El Eco de la Resonancia - Novelas Completas

El Eco de la Resonancia

El eco de la risa de Guillermo aún resonaba entre las mesas de gala del viñedo cuando el suelo tembló suavemente. Fue un temblor diminuto, casi imperceptible para la muchedumbre vestida con esmóquines y vestidos de seda, pero para Mateo, el niño de siete años cuya mano aún descansaba sobre el calzado de cuero de Guillermo, fue como si el pulso mismo de la Tierra se hubiera transmitido directamente a través de sus yemas.

Guillermo parpadeó. La incredulidad aún dominaba sus facciones. Sus ojos, desorbitados por el impacto inicial, alternaban entre la pierna izquierda —que hacía apenas tres segundos carecía por completo de sensibilidad— y el rostro concentrado del muchacho. Sintió el aire tibio de la noche de verano colar por los poros de una piel que su cerebro había dado por muerta hacía más de una década, tras aquel accidente en la cordillera que lo confinó a la silla de ruedas motorizada.

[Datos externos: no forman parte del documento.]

-- ==== Sys2Proof/Machine/Steppe.lean ====
section
/-! DEFINITION. The Steppe array (R87 to R111, R120, R121, R126, R127, R318): LOADR, MATMUL, GROUPED and DROPR.  The resident store, scale stores
and accumulators are spaces of memory (log 16); a command reads all its inputs before it writes (log 9). -/

namespace Sys2Proof.Machine

/-! ### The stores -/

/-- Elements of a pass slot of a column, by resident format (R92). -/
def slotElems (fmt : Nat) : Nat := match fmt with | 3 => 1024 | 4 => 2048 | 5 => 4096 | _ => 512
/-- Bits of an element code in the resident store. -/
def codeBits (fmt : Nat) : Nat := match fmt with | 3 => 8 | 4 => 4 | 5 => 2 | _ => 16
/-- Offset of a slot of a column in the resident store. -/
def residentOff (slot col : Nat) : Nat := (slot * 2048 + col) * 1024
/-- Offset of a slot of a column in the scale stores (log 16). -/
def scaleOff (slot col : Nat) : Nat := (slot * 2048 + col) * 128
/-- Offset of an accumulator entry of a column. -/
def accumOff (entry col : Nat) : Nat := (entry * 2048 + col) * 4

/-- The scale bytes of a block: all of it before its codes (R63, R65, R66). -/
def blockScales (fmt : Nat) (b : Bytes) : Bytes :=
  match fmt with | 3 => b.take 1 | 4 => b.take 33 | 5 => b.take 2 | _ => []
/-- The code bytes of a block. -/
def blockCodes (fmt : Nat) (b : Bytes) : Bytes :=
  match fmt with | 3 => b.drop 1 | 4 => b.drop 33 | 5 => b.drop 2 | _ => b

/-- Code bytes with the codes from element n on set to zero (R99). -/
def clipCodes (fmt n : Nat) (bs : Bytes) : Bytes :=
  bs.zipIdx.map (fun p => BitVec.ofNat 8 (p.1.toNat % 2 ^ (n * codeBits fmt - 8 * p.2)))

/-- The 1,024 code bytes and the scale bytes of slot i of a column of K elements, from its source row; codes past K are zero (R99). -/
def slotBytes (fmt k : Nat) (row : Bytes) (i : Nat) : Bytes × Bytes :=
  let per := slotElems fmt / fmtElems fmt
  let blocks := (chunks (fmtBytes fmt) (slice row (i * per * fmtBytes fmt) (min (per * fmtBytes fmt) (row.length - i * per * fmtBytes fmt))))
  (clipCodes fmt (k - i * slotElems fmt) (slice (blocks.map (blockCodes fmt)).flatten 0 1024), slice (blocks.map (blockScales fmt)).flatten 0 128)

/-- The exact value of resident element k of a column (R92). -/
def State.resident1 (s : State) (fmt first col k : Nat) : Val :=
  let slot := first + k / slotElems fmt
  let i := k % slotElems fmt
  let code := s.getNat .resident (residentOff slot col + i * codeBits fmt / 8) (if fmt = 1 ∨ fmt = 2 then 2 else 1)
  let sc := scaleOff slot col
  match fmt with
  | 1 => fmt16.decode code
  | 2 => fmtB16.decode code
  | 3 =>
    let e := s.getNat .scales (sc + i / 32) 1
    if e = 255 then .nan else (jb8Val code).scale ((e : Int) - 127)
  | 4 =>
    let g := sc + i / 1024 * 33
    let e := s.getNat .scales g 1
    let blk := i % 1024 / 16
    let sub := s.getNat .scales (g + 1 + blk / 2) 1 / (if blk % 2 = 0 then 1 else 16) % 16
    if e = 255 then .nan else (jb4Val (code / (if i % 2 = 0 then 1 else 16) % 16)).scale ((e : Int) - 127 - sub)
  | _ => (jb2Val (code / 4 ^ (i % 4))).mul (fmt16.decode (s.getNat .scales (sc + i / 64 * 2) 2))

/-! ### Claims and swaps (R120) -/

/-- The bytes of a slot, an entry, in their spaces: space, offset, length. -/
def claimBytes (acc : Bool) (i : Nat) : List (Space × Nat × Nat) :=
  if acc then [(.accum, accumOff i 0, 8192)] else [(.resident, residentOff i 0, 2097152), (.scales, scaleOff i 0, 262144)]
/-- Where a space's bytes go in a context's save area. -/
def saveBase : Space → Nat
  | .accum => 0 | .resident => 0x1000000 | _ => 0x20000000

namespace State

/-- The present owner of a slot or an entry. -/
def claimOwner (s : State) (acc : Bool) (i : Nat) : Option CtxId := if acc then s.accOwner.get? i else s.slotOwner.get? i
/-- The state with the owner of a slot or an entry set. -/
def setOwner (s : State) (acc : Bool) (i : Nat) (c : CtxId) : State :=
  if acc then { s with accOwner := s.accOwner.set i c } else { s with slotOwner := s.slotOwner.set i c }
/-- The state with a slot or an entry released. -/
def clearOwner (s : State) (acc : Bool) (i : Nat) : State :=
  if acc then { s with accOwner := s.accOwner.erase i } else { s with slotOwner := s.slotOwner.erase i }

/-- A slot or entry of another context saved to its save area and released (R120). -/
def swapOut (s : State) (acc : Bool) (i : Nat) (o : CtxId) : State :=
  let s1 := (claimBytes acc i).foldl (fun s b => s.move b.1 b.2.1 (.save o) (saveBase b.1 + b.2.1) b.2.2) s
  (({ s1 with swapped := s1.swapped ++ [(o, acc, i)] } : State).noteSaved o).clearOwner acc i

/-- A slot or entry of the context restored from its save area (R120). -/
def swapIn (s : State) (acc : Bool) (i : Nat) (c : CtxId) : State :=
  let s1 := (claimBytes acc i).foldl (fun s b => s.move (.save c) (saveBase b.1 + b.2.1) b.1 b.2.1 b.2.2) s
  ({ s1 with swapped := s1.swapped.filter (fun e => decide (e ≠ (c, acc, i))) }).setOwner acc i c

/-- One slot or entry named by a command of a context: another owner's contents saved, its own restored, and claimed (R120). -/
def claim1 (s : State) (c : CtxId) (acc : Bool) (i : Nat) : State :=
  let s1 := match s.claimOwner acc i with
    | none => s
    | some o => if o = c then s else s.swapOut acc i o
  if s1.swapped.contains (c, acc, i) then s1.swapIn acc i c else s1.setOwner acc i c

/-- One slot that a command of a context names and does not claim: another owner's contents saved, its own restored (R120). -/
def visit1 (s : State) (c : CtxId) (i : Nat) : State :=
  let s1 := match s.claimOwner false i with
    | none => s
    | some o => if o = c then s else s.swapOut false i o
  if s1.swapped.contains (c, false, i) then s1.swapIn false i c else s1
/-- n slots from lo named by a MATMUL or GROUPED of a context: a LOADR alone claims slots (R120). -/
def visit (s : State) (c : CtxId) (lo n : Nat) : State := (List.range n).foldl (fun s k => s.visit1 c (lo + k)) s
/-- n slots or entries from lo claimed by a command of a context. -/
def claim (s : State) (c : CtxId) (acc : Bool) (lo n : Nat) : State :=
  (List.range n).foldl (fun s k => s.claim1 c acc (lo + k)) s

/-- Where a slot or an entry lies in a save area, and its bytes (R332). -/
def savePlace (acc : Bool) (i : Nat) : Nat × Nat := if acc then (0x100000 + 8192 * i, 8192) else (0x500000 + 0x210000 * i, 0x210000)
/-- The save areas that claiming n slots or entries from lo writes and reads: they are RESIDENT first, and a restored range is sound (R325, R332). -/
def claimAcc (s : State) (c : CtxId) (acc : Bool) (lo n : Nat) : List Access :=
  ((List.range n).map (fun k =>
    let i := lo + k
    let out : List Access := match s.claimOwner acc i with
      | none => []
      | some o => if o = c then [] else [⟨(s.ctx o).save, 0, 0, false⟩]
    if s.swapped.contains (c, acc, i) then out ++ [⟨(s.ctx c).save, (savePlace acc i).1, (savePlace acc i).2, false⟩] else out)).flatten
/-- The response to a poisoned parcel met by a Steppe command: in the save area the context faults (R325). -/
def claimPoison (s : State) (c : CtxId) (rest : Access → Option (State → State)) : Access → Option (State → State) :=
  fun a => if a.id = (s.ctx c).save then some (fun t => t.faultWith c .uncorrectable) else rest a

/-- A context's slots and entries released, saved contents and all (R33, R120). -/
def releaseClaims (s : State) (c : CtxId) : State :=
  { s with slotOwner := s.slotOwner.filter (fun e => e.2 != c), accOwner := s.accOwner.filter (fun e => e.2 != c),
           swapped := s.swapped.filter (fun e => e.1 != c) }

—¿Qué… qué hiciste, Mateo? —susurró Guillermo, manteniendo la copa de vino tinto suspendida a mitad de camino, temiendo que cualquier movimiento brusco rompiera el hechizo.

El pequeño levantó la vista. No había regocijo infantil en sus ojos oscuros, sino una gravedad impropia de su edad, como si hubiera realizado una tarea rutinaria y agotadora.

—No dura mucho la primera vez —dijo Mateo con tono firme, su voz apenas audible por encima de la música de violines que amenizaba la recepción—. Tu cuerpo no reconoce la energía. Intenta rechazarla. Tienes que levantarte ahora antes de que la memoria de la piedra se apague.

Guillermo no entendía a qué se refería con «la piedra», pero la urgencia en la mirada del niño lo impulsó. Con cautela, apoyó el pie izquierdo sobre la hierba. Sintió la textura del césped bajo la suela de su zapato, la humedad de la noche, la resistencia del suelo. Apoyó el otro pie. Apretó los puños contra los reposabrazos de la silla y, por primera vez en doce años, empujó hacia arriba utilizando la fuerza de sus dos extremidades.

Sus rodillas se trabaron violentamente, pero aguantaron. Se puso de pie.

Un jadeo colectivo recorrió las mesas más cercanas. Las conversaciones se extinguieron. La esposa de Guillermo, Elena, soltó su copa de champán, que se hizo trizas contra el pavimento de la terraza. La música continuó un par de compases más antes de que el primer violín desafinara y se detuviera por completo.

—¡Guillermo! —gritó Elena, llevándose las manos a la boca mientras corría hacia él.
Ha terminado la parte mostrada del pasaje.